Provided records >>
◇ ◇ ◇ ◇ ◇ ◇ ◇
-- ==== Sys2Proof/Certificates/Slice0/Obligations.lean ====
section
/-! DEFINITION. The statements for the provers. Each formalises what the numbered rules of spec/ say an instruction or the module does; its
docstring names the rules. A statement about an instruction gives its own effect under `clear` (Safety.lean: nothing of R37 to R43 stands
between it and that effect) and the conditions on its operands that the rule names; what the checks of R43 do is stated once, by
`Obligations.IssueChecks` and its neighbours. -/

namespace Sys2Proof

open Machine

/-! ### Turns and fetching -/

/-- The state in which the core acts whose turn is next: the schedule names it, or the current core goes on. -/
def turnOf (s : State) : Option State :=
  match s.moves with
  | [] => some (s.tick s.cur.site 1)
  | m :: r => match m.turn with
    | .core c => some ({ s with moves := r, cur := c }.tick c.site (1 + m.dt))
    | _ => none

/-- Nothing is due at the instruction boundary of the current core, and an activation of it runs. -/
def boundaryQuiet (s : State) : Bool :=
  let k := s.me
  k.wait.isNone && k.req.isNone && k.held.isNone && !k.halted && !k.trapDue && (k.async.isEmpty || k.active) && !k.overBudget
    && !hpReady s s.cur && k.act.isSome && !k.maskFull

/-- R30, R43: the bytes at a core's PC hold an instruction, all within its code window and none poisoned, and no write to them is one that
the core's fetches may miss (R204). -/
def holdsInstr (s : State) (i : Instr) : Prop :=
  s.me.roomAt 10 = true ∧ (∀ j, j < 10 → s.here.bad (s.me.pc.toNat + j) = false ∧ staleWords s.here s.me (s.me.pc.toNat + j) = []) ∧
    decode (Mem.bytes s.here.mem s.me.pc.toNat 10) = .ok i

/-! ### Scalar forms -/

/-- 1 or 0, as a word. -/
def flag (b : Bool) : W := if b then 1 else 0
/-- All ones or all zeros (R87). -/
def allOr0 (b : Bool) : W := if b then BitVec.allOnes 64 else 0

/-- R93: the specification of a field form. -/
def fieldSpec (e : Enc) (k : Core) : Nat := if e.imms.isEmpty then (k.g e.c).toNat else e.immHigh
/-- R93: pos and len of a specification that does not trap. -/
def specPos (n : Nat) : Nat := n % 256
def specLen (n : Nat) : Nat := n / 256
def specOk (n : Nat) : Bool := decide (specPos n ≤ 63 ∧ 1 ≤ specLen n ∧ specLen n ≤ 64 ∧ specPos n + specLen n ≤ 64)
/-- The low `n` bits of a word, as a number. -/
def low (n : Nat) (x : W) : Nat := x.toNat % 2 ^ n
/-- The low `n` bits of a word, as a signed number. -/
def lowS (n : Nat) (x : W) : Int := if low n x < 2 ^ (n - 1) then (low n x : Int) else (low n x : Int) - 2 ^ n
◇ ◇ ◇ ◇ ◇ ◇ ◇
What the task requires >>
Please write out, exactly as they appear, the lines from the one containing "def specLen (n : Nat) : Nat := n / 256" through the last line of the records above, and nothing more.

Final answer >>
def specLen (n : Nat) : Nat := n / 256
def specOk (n : Nat) : Bool := decide (specPos n ≤ 63 ∧ 1 ≤ specLen n ∧ specLen n ≤ 64 ∧ specPos n + specLen n ≤ 64)
/-- The low `n` bits of a word, as a number. -/
def low (n : Nat) (x : W) : Nat := x.toNat % 2 ^ n
/-- The low `n` bits of a word, as a signed number. -/
def lowS (n : Nat) (x : W) : Int := if low n x < 2 ^ (n - 1) then (low n x : Int) else (low n x : Int) - 2 ^ n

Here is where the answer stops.